By comparison an employee paid £800 a week in 2021/22 will generate an employer’s NIC liability of around £4,500. Under the Employment Allowance, the first £4,000 can be deducted, leaving £500 payable for the tax year.

Note that any employer’s NIC above £4,000 will only be paid once the Employment Allowance has been exhausted, so in the example above you would pay over no employer’s NIC for the first 10 ‘payment’ months of the tax year (or first three quarters if you are a quarterly payer) and £500 in total over months 11 and 12 (or in the final quarter).

How do employers claim it?

If you file HMRC returns online: the Employment Allowance is usually claimed on an Employer Payment Summary (EPS) which you should submit at the beginning of the tax year, or when you take on your first employee if later (your payroll software might prompt you to do this). You simply tick the box in your payroll software which confirms you are eligible and the Employment Allowance will be applied automatically to reduce your employer's NIC bill.

If you use HMRC’s Basic PAYE Tools (BPT) software, then you will find the box to tick in the Employer details section – select ‘Change employer details’.

You should be aware that you must send in an EPS to tell HMRC that the allowance is being claimed each year. If you simply do things as usual, but reduce the amount that you pay to HMRC by the allowance, this will flag as an underpayment on their systems and it is likely you will be contacted by HMRC. Please also note you only need to tick the relevant box once to make HMRC aware you are claiming the Employment Allowance – this will then apply it on an ongoing basis throughout the year. You should not untick the box when the Employment Allowance has been fully used.

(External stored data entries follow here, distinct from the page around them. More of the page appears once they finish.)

theorem State.Keeps.pageFault (hs : s₀.Keeps s) {p : Nat} : s₀.Keeps (s.pageFault p) := by
  unfold State.pageFault
  split
  · exact hs.mirrorFault
  exact hs

theorem State.Keeps.resealLine (hs : s₀.Keeps s) {bad : List Nat} : s₀.Keeps (s.resealLine bad) := by
  unfold State.resealLine
  split
  · exact hs
  exact hs.ite ((hs.upd.setEpoch.foldl fun _ _ h => h.pageFault).retryDigests.foldl fun _ _ h => h.retryHeld)

theorem State.Keeps.execMirrorResealDone (hs : s₀.Keeps s) : s₀.OutcomeKeeps (execMirrorResealDone s) :=
  State.Keeps.next (by split; exacts [hs.ite hs.upd.raiseLog, hs])

theorem State.Keeps.startRepairFrom (hs : s₀.Keeps s) {c : ChanId} {source unit len : Nat} :
    s₀.Keeps (s.startRepairFrom c source unit len) := hs.updChan

theorem State.Keeps.startRepair (hs : s₀.Keeps s) {c : ChanId} {unit len : Nat} : s₀.Keeps (s.startRepair c unit len) := hs.startRepairFrom

theorem State.Keeps.scrubMismatch (hs : s₀.Keeps s) {c : ChanId} {leaf : Nat} : s₀.Keeps (s.scrubMismatch c leaf) :=
  hs.raiseLog.setChan.startRepair

theorem State.Keeps.scrubTransient (hs : s₀.Keeps s) {c : ChanId} {leaf : Nat} : s₀.Keeps (s.scrubTransient c leaf) := hs.logIt

theorem State.Keeps.scrubJudge (hs : s₀.Keeps s) {c : ChanId} {leaf : Nat} {r : ScrubRead} : s₀.Keeps (s.scrubJudge c leaf r) := by
  unfold State.scrubJudge
  split
  · exact hs.mirrorFault
  · exact hs
  exact
    have h₁ := hs.chargeBest.chargeBest.chargeBest
    have h₂ := h₁.chargeBest.chargeBest
    hs.chargeBest.ite ((h₁.scrubTransient.ite h₁.scrubMismatch).ite ((h₂.scrubTransient.ite h₂.scrubMismatch).ite h₂.conflict))

theorem State.Keeps.scrubPassEnd (hs : s₀.Keeps s) {c : ChanId} : s₀.Keeps (s.scrubPassEnd c) := hs.updChan.raiseLog

theorem State.Keeps.scrubLate (hs : s₀.Keeps s) {c : ChanId} {x : Scrub} : s₀.Keeps (s.scrubLate c x) := hs.ite hs.updChan.upd.raiseLog

theorem State.Keeps.scrubNext (hs : s₀.Keeps s) {c : ChanId} {x : Scrub} : s₀.Keeps (s.scrubNext c x) :=
  hs.upd.updChan.scrubPassEnd.ite hs.upd.updChan

theorem State.Keeps.scrubLeaf (hs : s₀.Keeps s) {c : ChanId} {r : ScrubRead} : s₀.Keeps (s.scrubLeaf c r) := by
  unfold State.scrubLeaf
  split
  · exact hs
  exact hs.ite hs.scrubLate.advanceTo.scrubNext.scrubJudge

theorem State.Keeps.repairEnds (hs : s₀.Keeps s) {c : ChanId} : s₀.Keeps (s.repairEnds c) := by
  unfold State.repairEnds
  dsimp only
  split
  · exact hs.updChan.updChan.startRepairFrom
  exact hs.updChan.setChan.ite hs.updChan

theorem State.Keeps.repairRecord (hs : s₀.Keeps s) {c : ChanId} {r : Repair} {before after : List Digest} :
    s₀.Keeps (s.repairRecord c r before after) := hs.logMeas

theorem State.Keeps.repairFails (hs : s₀.Keeps s) {c : ChanId} {r : Repair} : s₀.Keeps (s.repairFails c r) :=
  hs.updChan.ite hs.updChan.raiseLog.needRecovery

theorem State.Keeps.repairDone (hs : s₀.Keeps s) {c : ChanId} {flashFail : Bool} {before back : List Byte} {off : Both Digest} :
    s₀.Keeps (s.repairDone c flashFail before back off) := by
  unfold State.repairDone
  split
  · exact hs
  exact
    have h₁ := (hs.dropPrefetch.raiseLog.ite hs.dropPrefetch).chargeBest.chargeBest
    hs.ite (h₁.repairFails.ite h₁.repairRecord.updChan.raiseLog.repairEnds)

theorem State.Keeps.execRepairRetry (hs : s₀.Keeps s) {c : ChanId} : s₀.OutcomeKeeps (execRepairRetry c s) :=
  State.Keeps.next (by split; exacts [hs.advanceTo.updChan, hs])

theorem State.Keeps.noSourceLog (hs : s₀.Keeps s) {c : ChanId} : s₀.Keeps (s.noSourceLog c) := hs.logIt.updChan

theorem State.Keeps.execNoSourceReport (hs : s₀.Keeps s) {c : ChanId} : s₀.OutcomeKeeps (execNoSourceReport c s) :=
  State.Keeps.next (by split; exacts [hs.advanceTo.noSourceLog.ite hs, hs])

theorem State.Keeps.chanCmdEnd (hs : s₀.Keeps s) {c : ChanId} {code : Code} : s₀.Keeps (s.chanCmdEnd c code) := hs.upd

theorem State.Keeps.chanCmd (hs : s₀.Keeps s) {c : ChanId} {cmd : Nat} {ok : Bool} {act : State → State}
    (hact : ∀ t, s₀.Keeps t → s₀.Keeps (act t)) : s₀.Keeps (s.chanCmd c cmd ok act) := (hact _ hs).chanCmdEnd.ite hs.chanCmdEnd.raiseLog

theorem State.Keeps.cmdFill (hs : s₀.Keeps s) {c : ChanId} : s₀.Keeps (s.cmdFill c) := hs.chanCmd (fun _ h => h.startFill)

theorem State.Keeps.cmdUpdating (hs : s₀.Keeps s) {c : ChanId} : s₀.Keeps (s.cmdUpdating c) := hs.chanCmd (fun _ h => h.setChan)

theorem State.Keeps.cmdUpdateEnded (hs : s₀.Keeps s) {c : ChanId} : s₀.Keeps (s.cmdUpdateEnded c) := hs.chanCmd (fun _ h => h.setChan)

theorem State.Keeps.cmdQuarantined (hs : s₀.Keeps s) {c : ChanId} : s₀.Keeps (s.cmdQuarantined c) := hs.chanCmd (fun _ h => h.setChan)

theorem State.Keeps.cmdScrub (hs : s₀.Keeps s) {c : ChanId} : s₀.Keeps (s.cmdScrub c) := hs.chanCmd (fun _ h => h.updChan)

theorem State.Keeps.cmdRepair (hs : s₀.Keeps s) {c : ChanId} {unit len : Nat} : s₀.Keeps (s.cmdRepair c unit len) :=
  hs.chanCmd (fun _ h => h.setChan.startRepair)

theorem State.Keeps.pinLoadWrite (hs : s₀.Keeps s) {v : Word} : s₀.Keeps (s.pinLoadWrite v) :=
  hs.upd.chanCmdEnd.ite (hs.upd.chanCmdEnd.ite hs.upd)

theorem State.Keeps.pinLoadDone (hs : s₀.Keeps s) {fault : Option MirrorFault} : s₀.Keeps (s.pinLoadDone fault) := by
  unfold State.pinLoadDone
  split
  · exact hs
  dsimp only
  split
  · exact hs.upd.mirrorFault.chanCmdEnd
  exact
    have h₁ := hs.upd.store.chanCmdEnd
    have h₂ := h₁.updChan
    (h₂.raiseLog.ite h₂).ite h₁

/-! ### Verify -/

theorem State.Keeps.updVer (hs : s₀.Keeps s) {h : Half} {t : Target} {f : Verification → Verification} : s₀.Keeps (s.updVer h t f) := hs.upd

theorem State.Keeps.finishVer (hs : s₀.Keeps s) {h : Half} {v : Verification} {g : Option CheckGroup} : s₀.Keeps (s.finishVer h v g) := by
  unfold State.finishVer
  split
  · exact (hs.updChan.ite hs).postResult
  · exact (hs.updChan.ite hs).postResult
  dsimp only
  split
  · exact hs.updVer.verdictRecord
  exact hs.updVer

theorem State.Keeps.finishFault (hs : s₀.Keeps s) {h : Half} {v : Verification} : s₀.Keeps (s.finishFault h v) := by
  unfold State.finishFault
  split
  · exact hs.postInternal
  · exact hs.postInternal
  exact hs

theorem State.Keeps.nextStage (hs : s₀.Keeps s) {h : Half} {v : Verification} {f : Verification → Verification} :
    s₀.Keeps (s.nextStage h v f) := hs.updVer

theorem State.Keeps.loadStage (hs : s₀.Keeps s) {h : Half} {t : Target} {m : List Byte} : s₀.Keeps (s.loadStage h t m) := hs.store

theorem State.Keeps.fillLeaves (hs : s₀.Keeps s) {h : Half} {v : Verification} : s₀.Keeps (s.fillLeaves h v) := by
  unfold State.fillLeaves
  split
  · exact hs.nextStage.ite hs
  exact hs

theorem State.Keeps.updateLeaf (hs : s₀.Keeps s) {h : Half} {v : Verification} {w : StageWork} : s₀.Keeps (s.updateLeaf h v w) := by
  unfold State.updateLeaf
  refine hs.ite ?_
  refine (hs.nextStage.ite hs.finishVer).ite ?_
  split
  · exact hs
  exact hs.leafJob.updVer

theorem State.Keeps.verdictStage (hs : s₀.Keeps s) {h : Half} {v : Verification} : s₀.Keeps (s.verdictStage h v) := hs.ite hs.finishVer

If you file your HMRC returns on paper: tick the box which asks whether the Employment Allowance is to be claimed on page 2 of the form RT5. You need to remember to subtract the value of the allowance from your employer's NIC liability before you make an actual payment to HMRC.

For more information on claiming the Employment Allowance see booklet RT7 – Guidance for employers exempt from filing Real Time Information online.

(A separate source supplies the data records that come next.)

-- ==== Sys2Proof/Machine/Command.lean ====
section
/-! DEFINITION. What the engine does with one command word, and the machine with one thing the host does
(60_exceptions.md R141, 70_reset_and_hazards.md R145, R146). -/

namespace Sys2Proof.Machine

/-- `step(c)` of R141: a reserved word is refused or raises ERR_ILLEGAL, a command goes to its rule, whose own
admission checks `flt` and then `rdy`; together they give the priority of R129. -/
def command (c : Word) (s : State) : Answer :=
  match decode c with
  | .illegal _ => .next s.illegalWord
  | .command i => exec i s

/-- One thing the host does: a command word, or reset; a reset during a command abandons it, so that neither its
effect nor its response is seen (R146). The host's cursor moves past the item (log entry 5). -/
def hostAct (h : HostAct) (s : State) : Answer :=
  match h with
  | .issue c => command c s
  | .reset => .next (s.hardReset none).advance
  | .resetDuring c => .next (s.hardReset (some c)).advance

end Sys2Proof.Machine
end

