-- ==== Sys2Proof/Machine/HostSequences.lean ====
section
/-! DEFINITION. Host software that drives the engine (44_host_sequences.md R105 to R114): the pseudo-commands of
30_encoding.md R58 to R62 as lists of commands, and the procedures that issue them one by one and read the
responses. Nothing here is hardware (00_scope.md R5). -/

namespace Sys2Proof.Machine

/-! ### Pseudo-commands -/

/-- `ABSM b0 ... b(n-1)` (R58). -/
def pseudoAbsm (bs : List Byte) : List Instr := bs.map Instr.absb

/-- `DRIPM n` (R59). -/
def pseudoDripm (n : Nat) : List Instr := List.replicate n Instr.drip

/-- `SQZ n` (R60). -/
def pseudoSqz (n : Nat) : List Instr := Instr.flush :: pseudoDripm n

/-- `XORM b0 ... b(n-1)` (R61). -/
def pseudoXorm (bs : List Byte) : List Instr := Instr.flush :: bs.map Instr.xork

/-- `SKIP n` (R62): the host discards the data. -/
def pseudoSkip (n : Nat) : List Instr := List.replicate n Instr.drip

/-! ### Issuing commands -/

/-- Why a host procedure stopped. -/
inductive HostError where
  /-- The destination is shorter than the source (R109, 60_exceptions.md R140). -/
  | preconditionViolation
  /-- The arguments lie outside the domain the source gives the procedure (R111, item U11): refused. -/
  | outsideDomain
  /-- A response had a status other than OK: the session is lost (60_exceptions.md R131). -/
  | sessionLost (st : Byte)
  deriving DecidableEq, Repr

/-- A host procedure's outcome: the machine it leaves, the bytes it got, and why it stopped, if it did. -/
structure HostRun where
  state : State
  data : List Byte
  error : Option HostError
  deriving DecidableEq, Repr

/-- `issue(C)`: the host presents one command word and the machine takes it (44_host_sequences.md, notation). -/
def State.issue (c : Word) (s : State) : State :=
  match step (s.present c) with
  | .next t => t
  | .fault _ => s
  | .refused _ => s

/-- The response the host received last. -/
def State.lastResponse (s : State) : Word := s.responses.getLast?.getD 0

/-- Issue the commands in order, collecting the data byte of each response; stop at the first status that is not
OK (R116, 60_exceptions.md R131). Where it stops, the bytes are those of the responses before the stop (DESIGN CHOICE: the spec is silent, log entry
16). -/
def issueAll : List Instr → State → HostRun
  | [], s => ⟨s, [], none⟩
  | i :: is, s =>
    let t := s.issue (encode i)
    if statusByte t.lastResponse = Status.ok.code then
      let r := issueAll is t
      ⟨r.state, dataByte t.lastResponse :: r.data, r.error⟩
    else ⟨t, [], some (.sessionLost (statusByte t.lastResponse))⟩

/-- Go on with the machine and the bytes of a procedure that did not stop. After one that did, the bytes it had got
are dropped: only `newStream`, which returns no bytes, is built with this (DESIGN CHOICE, log entry 16). -/
def HostRun.andThen (r : HostRun) (f : State → List Byte → HostRun) : HostRun :=
  match r.error with
  | none => f r.state r.data
  | some e => ⟨r.state, [], some e⟩

/-- The run with the data bytes of its first `n` responses dropped. -/
def HostRun.dropData (n : Nat) (r : HostRun) : HostRun := { r with data := r.data.drop n }

/-- The run with its data bytes written into the front of a buffer of the host's, the rest of which stays. -/
def HostRun.intoBuffer (dst : List Byte) (r : HostRun) : HostRun :=
  { r with data := r.data ++ dst.drop r.data.length }

/-! ### Procedures -/

/-- `absorbMany(bytes)` (R106); no output. -/
def absorbMany (bs : List Byte) (s : State) : HostRun :=
  (issueAll (pseudoAbsm bs) s).dropData bs.length

/-- `dripMany` into a buffer of `n` bytes (R107). -/
def dripMany (n : Nat) (s : State) : HostRun := issueAll (pseudoDripm n) s

/-- `squeezeBytes(n)` (R108). -/
def squeezeBytes (n : Nat) (s : State) : HostRun := (issueAll (pseudoSqz n) s).dropData 1

/-- `xorKeystream(dst, src)` (R109): the lengths are compared before any command is issued; the data is the whole
destination after the call, whose bytes beyond the source's length are not written. Stopped at a response that is
not OK, it returns the destination as far as it was written: the bytes of the OK responses to XORK, the rest as
before (DESIGN CHOICE: the spec is silent, log entry 16). -/
def xorKeystream (dst src : List Byte) (s : State) : HostRun :=
  if dst.length < src.length then ⟨s, dst, some .preconditionViolation⟩
  else ((issueAll (pseudoXorm src) s).dropData 1).intoBuffer dst

/-- `skipKeystream(n)` (R110): the data is dropped. -/
def skipKeystream (n : Nat) (s : State) : HostRun := (issueAll (pseudoSkip n) s).dropData n

/-- The length byte `n AND 0xFF` of `sum` (R112, 90_conflicts.md C4). -/
def lengthByte (n : Nat) : Byte := BitVec.ofNat 8 n

/-- The commands of `sum` for a digest of `n` bytes (R111). -/
def sumCommands (n : Nat) (message : List Byte) : List Instr :=
  Instr.init :: pseudoAbsm message ++ Instr.stop :: Instr.absb (lengthByte n) :: pseudoSqz n

/-- `sum(bits, message)` (R111), refused outside its domain: a multiple of 8 in 8 to 2048. -/
def hashSum (bits : Nat) (message : List Byte) (s : State) : HostRun :=
  if bits % 8 = 0 ∧ 8 ≤ bits ∧ bits ≤ 2048 then
    (issueAll (sumCommands (bits / 8) message) s).dropData (message.length + 4)
  else ⟨s, [], some .outsideDomain⟩

/-- Steps 1 to 4 of `newStream` (R113): an empty `iv` absorbs nothing and issues no STOP. -/
def keyCommands (iv digest : List Byte) : List Instr :=
  Instr.init :: (if iv = [] then [] else pseudoAbsm iv ++ [Instr.stop]) ++ pseudoAbsm digest ++ pseudoSqz 128

/-- One round of step 5 of `newStream` (R113), the new key bytes as its data. -/
def keyRound (keyBytes : List Byte) (s : State) : HostRun :=
  (issueAll (Instr.init :: pseudoAbsm keyBytes ++ Instr.stop :: Instr.absb 128 :: pseudoDripm 128) s).dropData
    (keyBytes.length + 3)

/-- Step 5 of `newStream` (R113). -/
def keyRounds : Nat → List Byte → State → HostRun
  | 0, keyBytes, s => ⟨s, keyBytes, none⟩
  | n + 1, keyBytes, s => (keyRound keyBytes s).andThen (fun t ks => keyRounds n ks t)

/-- `newStream(password, iv, iterations)` (R113) on one engine: the digest is computed first and kept by the host
(R114). The machine it leaves is the stream's; it returns no bytes, stopped or not (log entry 16). -/
def newStream (password iv : List Byte) (iterations : Nat) (s : State) : HostRun :=
  (hashSum 1024 password s).andThen fun s1 digest =>
    ((issueAll (keyCommands iv digest) s1).andThen fun s2 bs =>
      (keyRounds iterations (bs.drop (bs.length - 128)) s2).andThen fun s3 keyBytes =>
        (issueAll (Instr.init :: pseudoAbsm keyBytes) s3).dropData (keyBytes.length + 1))

end Sys2Proof.Machine
end

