-- ==== Sys2Proof/Laws/Claims.lean ====
section
/-! SUPPORT. The small lemmas of the terms claims use and of a host procedure's run: how many SHUFFLEs each command
counts (41_sequencer_microops.md R79), and what the operations on a run leave. -/

namespace Sys2Proof.Machine

@[simp] theorem shufflesRun_nil (p : Spritz) : shufflesRun [] p = 0 := rfl
@[simp] theorem shufflesRun_cons (m : AbsorbMark) (ms : List AbsorbMark) (p : Spritz) :
    shufflesRun (m :: ms) p = (if p.a = 128 then 1 else 0) + shufflesRun ms (m.apply p) := rfl
@[simp] theorem absorbMarks_nil (p : Spritz) : absorbMarks [] p = p := rfl
@[simp] theorem absorbMarks_cons (m : AbsorbMark) (ms : List AbsorbMark) (p : Spritz) :
    absorbMarks (m :: ms) p = absorbMarks ms (m.apply p) := rfl
@[simp] theorem AbsorbMark.apply_nibble (x : Nibble) (p : Spritz) : (AbsorbMark.nibble x).apply p = p.nibble x := rfl
@[simp] theorem AbsorbMark.apply_stop (p : Spritz) : AbsorbMark.stop.apply p = p.stopMark := rfl

theorem commandShuffles_init (p : Spritz) : commandShuffles .init p = 0 := rfl
theorem commandShuffles_absn (x : Nibble) (p : Spritz) :
    commandShuffles (.absn x) p = if p.a = 128 then 1 else 0 := by
  simp [commandShuffles, commandMarks, commandGuarded]
theorem commandShuffles_stop (p : Spritz) : commandShuffles .stop p = if p.a = 128 then 1 else 0 := by
  simp [commandShuffles, commandMarks, commandGuarded]

/-- A guarded command counts one SHUFFLE if and only if input is pending. -/
theorem commandShuffles_guarded {i : Instr} (h : commandGuarded i = true) (p : Spritz) :
    commandShuffles i p = if p.pending = true then 1 else 0 := by
  cases i <;> simp [commandGuarded] at h <;> simp [commandShuffles, commandMarks, commandGuarded]

@[simp] theorem Spritz.contents_length (p : Spritz) : p.contents.length = 262 := by simp [Spritz.contents]

@[simp] theorem HostRun.dropData_state (n : Nat) (r : HostRun) : (r.dropData n).state = r.state := rfl
@[simp] theorem HostRun.dropData_data (n : Nat) (r : HostRun) : (r.dropData n).data = r.data.drop n := rfl
@[simp] theorem HostRun.dropData_error (n : Nat) (r : HostRun) : (r.dropData n).error = r.error := rfl
@[simp] theorem HostRun.intoBuffer_state (dst : List Byte) (r : HostRun) : (r.intoBuffer dst).state = r.state := rfl
@[simp] theorem HostRun.intoBuffer_data (dst : List Byte) (r : HostRun) :
    (r.intoBuffer dst).data = r.data ++ dst.drop r.data.length := rfl
@[simp] theorem HostRun.intoBuffer_error (dst : List Byte) (r : HostRun) : (r.intoBuffer dst).error = r.error := rfl

end Sys2Proof.Machine
end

Can I claim the £4,000 allowance after the tax year has started?

Yes. If claiming it late means that you will not have used the maximum amount of Employment Allowance allowable, HMRC will offset the balance against another PAYE liability or refund you, so the allowance is not lost.

Example:

From April 2021, you pay your employee £275 per week, however you only realise in week 10 that you can claim the Employment Allowance, rather than doing so from week 1. The Employment Allowance will therefore be applied from week 10 – it cannot be backdated to week 1. This means that although you will not pay any Employer’s NIC from week 10 onwards, you will have paid NIC of £14.49 in each of weeks 1 to 9 that strictly you did not need to. At the end of the tax year HMRC will therefore give you a credit for £130.41 (£14.49 x 9) to use against other PAYE liabilities (or will refund you the amount if you have nothing to use it against).

Where can I find more information on the Employment Allowance?

Guidance on the Employment Allowance can be found on GOV.UK.

What else does the PAYE system collect?

As well as collecting income tax and National Insurance, the PAYE system is used to collect things like student loan repayments, attachment of earnings orders and the Apprenticeship Levy.

The Apprenticeship Levy, which is payable by certain employers from 6 April 2017, is charged at a rate of 0.5% of an employer’s annual pay bill.

A £15,000 annual allowance given to employers means that the levy is only paid by employers whose annual pay bills exceed £3m – so it will not be relevant to small or micro employers.